» **Extracted information**:
-- ==== Sys2Proof/Config.lean ====
section
/-! DEFINITION. What an implementation fixes (spec 00_scope.md R5, R6): the named constants, the record
`Cfg` of everything a configuration gives (frame size, Transform Matrix, Scale Table, `Luma`,
`ReconConv`) with the constraints of R6 as its proof fields, and `Config.hw`, the configuration of this
hardware. The values the spec leaves OPEN are opaque constants without a body (log 1 to log 4, log 8). -/

namespace Sys2Proof

namespace Config

/-- `SHIFT_T`, the right shift after each 1D pass (R5). -/
abbrev shiftT : Nat := 4
/-- `SHIFT_Q`, the quantisation shift (R5). -/
abbrev shiftQ : Nat := 5
/-- `M_MAX`, the largest magnitude of a Transform Matrix entry (R5). -/
abbrev mMax : Nat := 16
/-- `FRAME_W` of this hardware (R5). -/
abbrev frameW : Nat := 720
/-- `FRAME_H` of this hardware (R5). -/
abbrev frameH : Nat := 480
/-- `NCH`, 8-bit channels per pixel (R5). -/
abbrev nch : Nat := 3
/-- The largest value of the `ACC_BITS` = 32 bit signed accumulator (R5, 41_transform_1d.md R111). -/
abbrev accMax : Nat := 2147483647
/-- The least value of type `i16` (R7). -/
abbrev elemMin : Int := -32768
/-- The largest value of type `i16` (R7). -/
abbrev elemMax : Int := 32767
/-- The least element `DQT` accepts (43_quantization.md R142). -/
abbrev dqtMin : Int := -1024
/-- The largest element `DQT` accepts (43_quantization.md R142). -/
abbrev dqtMax : Int := 1023
/-- The luma weights in thousandths: 0.299, 0.587, 0.114 (R5 `W_R`, `W_G`, `W_B`). -/
abbrev weightedSum (r g b : Byte) : Nat := 299 * r.toNat + 587 * g.toNat + 114 * b.toNat
/-- The fewest significand digits of a float format the model allows, those of IEEE 754 binary16 (log 4). -/
abbrev floatBitsMin : Nat := 11
/-- One rounding of a float format with `p` significand digits, relative to the number rounded: one unit of the
last digit is at most this share of it (log 4). -/
def oneRounding (p : Nat) : Rat := 1 / 2 ^ (p - 1)
/-- Where R96 (d) begins to hold: at `255 * s` and one float rounding of it more. Within that rounding the spec
forbids a model to assume (d). -/
def reconHigh (p : Nat) (s : Rat) : Rat := 255 * s * (1 + oneRounding p)

end Config

/-- One configuration (R5), legal by construction: each constraint of R6 is a proof field, so a record
that breaks one cannot be built. That is the model's refusal of an illegal configuration. -/
structure Cfg where
  /-- `FRAME_W`. -/
  frameW : Nat
  /-- `FRAME_H`. -/
  frameH : Nat
  /-- `M[k][n]`: row `k`, column `n` (41_transform_1d.md R110). -/
  matrix : Work
  /-- `S(ox, oy)` (40_partition_reconstruct.md R97). -/
  scale : Fin 8 → Fin 8 → Rat
  /-- `Luma(R, G, B)` (40_partition_reconstruct.md R92). -/
  luma : Byte → Byte → Byte → Elem
  /-- `ReconConv(v, s)` (40_partition_reconstruct.md R96). -/
  recon : Elem → Rat → Byte
  /-- The significand digits of the float format `ReconConv` divides in, which the source does not name
  (91 N4); it only says how wide "one float rounding" of R96 (d) is (log 4). -/
  floatBits : Nat
  /-- R6 (c). -/
  frameW_pos : 0 < frameW
  /-- R6 (c). -/
  frameH_pos : 0 < frameH
  /-- R6 (c). -/
  frameW_mul : frameW % 8 = 0
  /-- R6 (c). -/
  frameH_mul : frameH % 8 = 0
  /-- R6 (a). -/
  matrix_bound : ∀ k n, (matrix k n).natAbs ≤ Config.mMax
  /-- R6 (b); finite because it is a rational number. -/
  scale_pos : ∀ ox oy, 0 < scale ox oy
  /-- R92 (b). -/
  luma_le : ∀ r g b, (luma r g b).toNat ≤ 255
  /-- R92 (c): the exact truncation `t`, or `t - 1` only at an exact multiple of 1000. -/
  luma_near : ∀ r g b, (luma r g b).toNat = Config.weightedSum r g b / 1000 ∨
    (Config.weightedSum r g b % 1000 = 0 ∧ (luma r g b).toNat + 1 = Config.weightedSum r g b / 1000)
  /-- R96 (c). -/
  recon_nonpos : ∀ v s, 0 < s → v.toInt ≤ 0 → recon v s = 0
  /-- The float format is no shorter than binary16 (log 4). -/
  floatBits_min : Config.floatBitsMin ≤ floatBits
  /-- R96 (d): 255 from `255 * s` on, but not within one float rounding of it. -/
  recon_high : ∀ v s, 0 < s → Config.reconHigh floatBits s ≤ (v.toInt : Rat) → recon v s = 255
  /-- R96 (e). -/
  recon_one : ∀ v, 0 ≤ v.toInt → v.toInt ≤ 255 → ((recon v 1).toNat : Int) = v.toInt

/-- `BPR`, blocks per row of the grid (R5). -/
abbrev Cfg.bpr (c : Cfg) : Nat := c.frameW / 8
/-- `BPC`, blocks per column of the grid (R5). -/
abbrev Cfg.bpc (c : Cfg) : Nat := c.frameH / 8
/-- `NBLK`, blocks in the grid (R5). -/
abbrev Cfg.nblk (c : Cfg) : Nat := c.bpr * c.bpc
/-- `NPIX`, pixels in a frame (R5). -/
abbrev Cfg.npix (c : Cfg) : Nat := c.frameW * c.frameH
/-- The number of bytes of `PIN` and of `POUT` (20_memory.md R50). -/
abbrev Cfg.pinSize (c : Cfg) : Nat := Config.nch * c.npix
/-- The number of elements of `GRID` (20_memory.md R50). -/
abbrev Cfg.gridSize (c : Cfg) : Nat := 64 * c.nblk

namespace Config

/-- The OPEN values of the Transform Matrix (91 N1, 92 D5), each an entry plus 16, so that the bound
`M_MAX` of R6 (a) holds by type. FREE: no body (log 1). -/
opaque matrixCode : Fin 8 → Fin 8 → Fin 33

/-- The OPEN values of the Scale Table (91 N2, 92 D6) as pairs: numerator minus 1, denominator minus 1.
FREE: no body (log 2). -/
opaque scaleCode : Fin 8 → Fin 8 → Nat × Nat

/-- Whether the float sum of `Luma` lands just under an exact integer (R92 (c), 91 N3).
FREE: no body (log 3). -/
opaque lumaUnder : Byte → Byte → Byte → Bool

/-- `ReconConv` where R96 (c), (d), (e) do not fix it (91 N4). FREE: no body (log 4). -/
opaque reconOpen : Elem → Rat → Byte

/-- By how many significand digits the float format of `ReconConv` is longer than binary16 (91 N4).
FREE: no body (log 4). -/
opaque floatBitsExtra : Nat

/-- What a host read of a `PIN` byte nothing has written returns, after a given number of resets, at a
given offset (93 U12, 10_state.md R37). FREE: no body (log 8). -/
opaque freePin : Nat → Nat → Byte

/-- The same for `POUT` (93 U12, 70_reset_and_hazards.md R189). FREE: no body (log 8). -/
opaque freePout : Nat → Nat → Byte

/-- The Transform Matrix of this hardware. -/
def hwMatrix : Work := fun k n => ((matrixCode k n).val : Int) - 16

/-- The Scale Table of this hardware: any positive rational number. -/
def hwScale : Fin 8 → Fin 8 → Rat := fun ox oy =>
  (((scaleCode ox oy).1 + 1 : Nat) : Rat) / (((scaleCode ox oy).2 + 1 : Nat) : Rat)

/-- `Luma` of this hardware: every function R92 (a) to (d) allows, chosen by `lumaUnder`. -/
def hwLuma (r g b : Byte) : Elem :=
  let t := weightedSum r g b / 1000
  if weightedSum r g b % 1000 = 0 ∧ t ≠ 0 ∧ lumaUnder r g b = true then BitVec.ofNat 16 (t - 1)
  else BitVec.ofNat 16 t

/-- The significand digits of this hardware's float format (log 4). -/
def hwFloatBits : Nat := floatBitsMin + floatBitsExtra

/-- `ReconConv` of this hardware: every function R96 (a) to (e) allows, chosen by `reconOpen`. -/
def hwRecon (v : Elem) (s : Rat) : Byte :=
  if v.toInt ≤ 0 then 0
  else if reconHigh hwFloatBits s ≤ (v.toInt : Rat) then 255
  else if s = 1 then BitVec.ofInt 8 v.toInt
  else reconOpen v s

theorem weightedSum_le (r g b : Byte) : weightedSum r g b ≤ 255000 := by
  have hr := r.isLt
  have hg := g.isLt
  have hb := b.isLt
  simp only [weightedSum]
  omega

theorem hwMatrix_bound (k n : Fin 8) : (hwMatrix k n).natAbs ≤ mMax := by
  have h := (matrixCode k n).isLt
  simp only [hwMatrix, mMax]
  omega

theorem hwScale_pos (ox oy : Fin 8) : 0 < hwScale ox oy := by
  simp only [hwScale]
  positivity

theorem hwLuma_toNat (r g b : Byte) :
    (hwLuma r g b).toNat = weightedSum r g b / 1000 ∨
      (weightedSum r g b % 1000 = 0 ∧ (hwLuma r g b).toNat + 1 = weightedSum r g b / 1000) := by
  have h := weightedSum_le r g b
  simp only [hwLuma]
  split
  · rename_i c
    right
    refine ⟨c.1, ?_⟩
    rw [BitVec.toNat_ofNat]
    omega
  · left
    rw [BitVec.toNat_ofNat]
    omega

theorem hwLuma_le (r g b : Byte) : (hwLuma r g b).toNat ≤ 255 := by
  have h := weightedSum_le r g b
  rcases hwLuma_toNat r g b with h' | ⟨_, h'⟩ <;> omega

theorem oneRounding_pos (p : Nat) : 0 < oneRounding p := by
  simp only [oneRounding]
  positivity

theorem oneRounding_le {p : Nat} (hp : floatBitsMin ≤ p) : oneRounding p ≤ 1 / 1024 := by
  have h : (2 : Rat) ^ 10 ≤ 2 ^ (p - 1) := pow_le_pow_right₀ (by norm_num) (by simp only [floatBitsMin] at hp; omega)
  simp only [oneRounding]
  rw [div_le_div_iff₀ (by positivity) (by norm_num)]
  linarith

theorem lt_reconHigh (p : Nat) {s : Rat} (hs : 0 < s) : 255 * s < reconHigh p s := by
  have h := mul_pos hs (oneRounding_pos p)
  simp only [reconHigh]
  linarith

theorem hwRecon_high (v : Elem) (s : Rat) (hs : 0 < s) (h : reconHigh hwFloatBits s ≤ (v.toInt : Rat)) :
    hwRecon v s = 255 := by
  have hv : ¬ v.toInt ≤ 0 := by
    intro hle
    have : (v.toInt : Rat) ≤ 0 := by exact_mod_cast hle
    have := lt_reconHigh hwFloatBits hs
    linarith
  simp [hwRecon, hv, h]

theorem hwRecon_one (v : Elem) (h0 : 0 ≤ v.toInt) (h1 : v.toInt ≤ 255) :
    ((hwRecon v 1).toNat : Int) = v.toInt := by
  by_cases hz : v.toInt ≤ 0
  · simp only [hwRecon, if_pos hz]
    simp
    omega
  · have h2 : ¬ (reconHigh hwFloatBits 1 ≤ (v.toInt : Rat)) := by
      intro h
      have h3 := lt_reconHigh hwFloatBits (s := 1) one_pos
      have h4 : (v.toInt : Rat) ≤ 255 := by exact_mod_cast h1
      linarith
    simp only [hwRecon, if_neg hz, if_neg h2, if_true]
    rw [BitVec.toNat_ofInt]
    omega

/-- The configuration of this hardware: the frame of R5 and the OPEN values as opaque constants. -/
def hw : Cfg where
  frameW := frameW
  frameH := frameH
  matrix := hwMatrix
  scale := hwScale
  luma := hwLuma
  recon := hwRecon
  floatBits := hwFloatBits
  frameW_pos := by decide
  frameH_pos := by decide
  frameW_mul := by decide
  frameH_mul := by decide
  matrix_bound := hwMatrix_bound
  scale_pos := hwScale_pos
  luma_le := hwLuma_le
  luma_near := hwLuma_toNat
  recon_nonpos := fun v s _ h => by simp [hwRecon, h]
  floatBits_min := Nat.le_add_right _ _
  recon_high := hwRecon_high
  recon_one := hwRecon_one

end Config

end Sys2Proof
end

» **Exercise goal**:
Copy out every line in the listing where the word "accepts" appears.

» **Task answer**:
/-- The least element `DQT` accepts (43_quantization.md R142). -/
/-- The largest element `DQT` accepts (43_quantization.md R142). -/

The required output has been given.